I created a rough test that can typically detect and show the problem on the production jetstream instances operated by Bluesky. As of this writing, it can still reliably demonstrate the issue.

‼️ Expect abruptly closed connections on overloaded instances

…if you connect with a `cursor`

tracking issue and a likely duplicate.

This is likely related to the dropped and reordered events issue above. Addressing the architecture that allows the data race could offer a way to avoid filling the client output channel that seem to cause this problem.

Conclusions

Make your event processing idempotent if you can

If your system state stays the same whether an event is received once or multiple times, then you might be able to work around some of the consistency problems by conservatively replaying and minding the cutover. This is not always easy to acheive and sometimes subtle.

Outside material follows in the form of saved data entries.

theorem State.ancFlush_within {b : Bounds} {p0 p1} (qinputs : b.parts .inputs) (qfabric : b.parts .fabric) (qevu : b.parts .evu) (c3 : ∀ k ∈ eventRegs 104, b.regs k) (c4 : b.regs (O06.ANC_DROPPED p1)) (hp0 : Within b p0) : Within b (State.ancFlush p0 p1) := by
  unfold State.ancFlush
  extract_lets -merge -useContext -underBinder x1 x2 x3
  refine ite_elim (P := Within b) ?_ ?_
  · exact hp0
  · refine State.forEach_within ?_ ?_
    · refine State.setInput_within qinputs ?_
      exact hp0
    · intro u4 u5 hu6
      try beta_reduce
      refine State.ancSend_within qfabric qevu c3 c4 ?_
      exact hu6

theorem State.lossOfLock_within {b : Bounds} {p0 p1} (qfabric : b.parts .fabric) (qinputs : b.parts .inputs) (qevu : b.parts .evu) (c3 : ∀ k ∈ eventRegs 97, b.regs k) (c4 : b.regs (O06.IN_FLAGS p1)) (c5 : b.regs (O06.LOCK_LOSSES p1)) (hp0 : Within b p0) : Within b (State.lossOfLock p0 p1) := by
  unfold State.lossOfLock
  extract_lets -merge -useContext -underBinder x1 x2 x3
  have hx1 : Within b x1 := by
    unfold x1
    refine State.incomplete_within qfabric qinputs ?_
    exact hp0
  try clear_value x1
  have hx3 : Within b x3 := by
    unfold x3
    refine State.setInput_within qinputs ?_
    exact hx1
  try clear_value x3
  refine ite_elim (P := Within b) ?_ ?_
  · refine State.raise_within qevu c3 ?_
    refine State.flag_within c4 ?_
    refine State.bump_within c5 ?_
    exact hx3
  · exact hp0

theorem State.setProperties_within {b : Bounds} {p0 p1 p2} (qevu : b.parts .evu) (c1 : b.regs (O06.IN_COLOUR p1)) (c2 : b.regs (O06.IN_FORMAT p1)) (c3 : ∀ k ∈ eventRegs 98, b.regs k) (c4 : b.regs (O06.IN_FLAGS p1)) (hp0 : Within b p0) : Within b (State.setProperties p0 p1 p2) := by
  unfold State.setProperties
  extract_lets -merge -useContext -underBinder x1 x2 x3
  have hx3 : Within b x3 := by
    unfold x3
    refine State.setN_within c1 ?_
    refine State.setN_within c2 ?_
    exact hp0
  try clear_value x3
  refine ite_elim (P := Within b) ?_ ?_
  · refine State.raise_within qevu c3 ?_
    refine State.flag_within c4 ?_
    exact hx3
  · exact hx3

theorem State.frameErrors_within {b : Bounds} {p0 p1 p2 p3 p4 p5} (qevu : b.parts .evu) (qinputs : b.parts .inputs) (c2 : b.regs (O06.TRS_ERR p1)) (c3 : b.regs (O06.EDH_FF_ERR p1)) (c4 : b.regs (O06.EDH_AP_ERR p1)) (c5 : b.regs (O06.CRC_ERR_LINES p1)) (c6 : ∀ k ∈ eventRegs 101, b.regs k) (c7 : b.regs (O06.IN_FLAGS p1)) (c8 : ∀ k ∈ eventRegs 102, b.regs k) (hp0 : Within b p0) : Within b (State.frameErrors p0 p1 p2 p3 p4 p5) := by
  unfold State.frameErrors
  extract_lets -merge -useContext -underBinder x1 x2 x3 x4 x5
  have hx1 : Within b x1 := by
    unfold x1
    refine State.bump_within c2 ?_
    refine State.bump_within c3 ?_
    refine State.bump_within c4 ?_
    refine State.bump_within c5 ?_
    exact hp0
  try clear_value x1
  have hx2 : Within b x2 := by
    unfold x2
    refine ite_elim (P := Within b) ?_ ?_
    · exact hx1
    · refine State.raiseLim_within qevu c6 ?_
      refine State.flag_within c7 ?_
      exact hx1
  try clear_value x2
  have hx3 : Within b x3 := by
    unfold x3
    refine ite_elim (P := Within b) ?_ ?_
    · exact hx2
    · refine State.raiseLim_within qevu c8 ?_
      refine State.flag_within c7 ?_
      exact hx2
  try clear_value x3
  have hx4 : Within b x4 := by
    unfold x4
    refine ite_elim (P := Within b) ?_ ?_
    · exact hx3
    · refine State.flag_within c7 ?_
      exact hx3
  try clear_value x4
  refine ite_elim (P := Within b) ?_ ?_
  · refine State.setInput_within qinputs ?_
    exact hx4
  · exact hx4

theorem State.frameWritten_within {b : Bounds} {p0 p1 p2} (qfabric : b.parts .fabric) (qinputs : b.parts .inputs) (c2 : b.regs (O06.FRAMES_IN p1)) (hp0 : Within b p0) : Within b (State.frameWritten p0 p1 p2) := by
  unfold State.frameWritten
  extract_lets -merge -useContext -underBinder x1
  refine ite_elim (P := Within b) ?_ ?_
  · refine State.alignWrite_within qfabric ?_
    refine State.setInput_within qinputs ?_
    exact hp0
  · refine ite_elim (P := Within b) ?_ ?_
    · refine State.alignWrite_within qfabric ?_
      refine State.bump_within c2 ?_
      refine State.setInput_within qinputs ?_
      exact hp0
    · refine State.alignWrite_within qfabric ?_
      refine State.setInput_within qinputs ?_
      exact hp0

theorem State.agePid_within {b : Bounds} {p0 p1} (qinputs : b.parts .inputs) (c1 : b.regs (O06.IN_PID_STATE p1)) (hp0 : Within b p0) : Within b (State.agePid p0 p1) := by
  unfold State.agePid
  extract_lets -merge -useContext -underBinder x1 x2
  have hx2 : Within b x2 := by
    unfold x2
    refine State.setInput_within qinputs ?_
    exact hp0
  try clear_value x2
  refine ite_elim (P := Within b) ?_ ?_
  · refine State.setN_within c1 ?_
    exact hx2
  · exact hx2

theorem State.setDeemb_within {b : Bounds} {p0 p1 p2} (qamx : b.parts .amx) (hp0 : Within b p0) : Within b (State.setDeemb p0 p1 p2) := by
  unfold State.setDeemb
  extract_lets -merge -useContext -underBinder x1
  refine Within.f_amx (s := p0) qamx ?_
  exact hp0

theorem State.deembLock_within {b : Bounds} {p0 p1} (qamx : b.parts .amx) (c1 : b.regs (O0C.DEEMB_SRC_ACTIVE (3072 + p1))) (hp0 : Within b p0) : Within b (State.deembLock p0 p1) := by
  unfold State.deembLock
  extract_lets -merge -useContext -underBinder x1 x2
  refine ite_elim (P := Within b) ?_ ?_
  · exact hp0
  · refine State.setB_within c1 ?_
    refine State.setDeemb_within qamx ?_
    exact hp0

Consider self-hosting jetstream

The issues around cutover from replay to live-tailing seem likely to be correlated with traffic load on the instance. Self-hosting your own can bring some risks into your own control at least.

Consider using a relay directly, instead of jetstream, probably

Relays offer a sequence number, which plays a similar role to jetstream's time_us cursor: you can keep track of which events you have seen, and resume from where you left off when you reconnect. However, instead of a timestamp, this sequence increments one step for each update, offering more confidence that you really have received every event, and a means to detect when you haven't.

Relays also include data to cryptographically verify each update against the user identity that created it, which might be important to you.

As for downsides,

the full atproto relay firehose costs ~100x network bandwidth.
processing relay events can consume significantly more CPU

Jetstream's bandwidth requirement is low enough for me to self-host atproto services at home without worrying—it's been around 20GB/day recently. The full atproto relay stream might raise questions from my ISP.

The full firehose might have its own surprises. The one I know of that's relevant to this post: potential off-by-one in the sequence when connecting with a cursor that could lead to duplicating a single event on reconnect if the client isn't careful to check the first event's sequence number. (or missing an event if the client auto-increments the cursor to avoid double-count).

whew

Personally, I would like to use jetstream to build appveiws. It's almost there, though I wonder if there is space for another lightweight firehose adapter that offers stronger reliability at the expense of some of Jetstream's amazing ease-of-use.

thanks to @caseyho.com and other members of community bluesky dev discord for feedback on an earlier draft.